Question

The differential equation whose general solution is \( y = e^x(A\cos x + B\sin x) \) is

• A. \( y'' - 2y' + 2y = 0 \)
• B. \( y'' - 2y' - 2y = 0 \)
• C. \( y'' + 2y' + 2y = 0 \)
• D. \( y'' + 2y' - 2y = 0 \)
• E. \( y'' - 2y' + y = 0 \)

Hint:

General solution with \(e^{ax}(\cos bx,\sin bx)\) always corresponds to roots \(a \pm ib\).

Answer 1

The Correct Option is A

Concept: If the general solution is given, we can reverse-engineer the differential equation using the characteristic (auxiliary) equation.

Step 1: Observe the structure: \[ y = e^x(A\cos x + B\sin x) \] This is a standard form: \[ e^{\alpha x}(C\cos \beta x + D\sin \beta x) \] which corresponds to roots: \[ \alpha \pm i\beta \]

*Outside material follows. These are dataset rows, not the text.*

-- ==== Sys2Proof/Laws/Trace.lean ====
section
/-! SUPPORT. The readers of a trace run through appended lists one after the other. -/

namespace Sys2Proof.Machine

@[simp] theorem Drivers.afterAll_nil (d : Drivers) : d.afterAll [] = d := rfl

theorem Drivers.afterAll_append (d : Drivers) (xs ys : List Event) :
    d.afterAll (xs ++ ys) = (d.afterAll xs).afterAll ys := by
  induction xs generalizing d with
  | nil => rfl
  | cons x xs ih => simp [Drivers.afterAll, ih]

theorem WireReader.readAll_append (r : WireReader) (xs ys : List Event) :
    r.readAll (xs ++ ys) = (r.readAll xs).readAll ys := by
  induction xs generalizing r with
  | nil => rfl
  | cons x xs ih => simp [WireReader.readAll, ih]

theorem l2From_append (r : WireReader) (xs ys : List Event) :
    l2From r (xs ++ ys) = l2From r xs ++ l2From (r.readAll xs) ys := by
  induction xs generalizing r with
  | nil => rfl
  | cons x xs ih => simp [l2From, WireReader.readAll, ih, List.append_assoc]

theorem traceTime_append (xs ys : List Event) : traceTime (xs ++ ys) = traceTime xs + traceTime ys := by
  simp [traceTime]

theorem traceTime_cons (x : Event) (xs : List Event) : traceTime (x :: xs) = eventTime x + traceTime xs := by
  simp [traceTime]

@[simp] theorem traceTime_nil : traceTime [] = 0 := rfl

end Sys2Proof.Machine
end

Step 2: Identify parameters: \[ \alpha = 1,\quad \beta = 1 \] So roots are: \[ m = 1 \pm i \]

Step 3: Form auxiliary equation: \[ (m-(1+i))(m-(1-i))=0 \]

Step 4: Expand carefully: \[ = (m-1-i)(m-1+i) = (m-1)^2 + 1 \]

Step 5: Expand fully: \[ (m-1)^2 + 1 = m^2 - 2m + 1 + 1 = m^2 - 2m + 2 \]

Step 6: Replace \(m\) with differential operator: \[ D^2 - 2D + 2 = 0 \]

Step 7: Convert into differential equation: \[ y'' - 2y' + 2y = 0 \]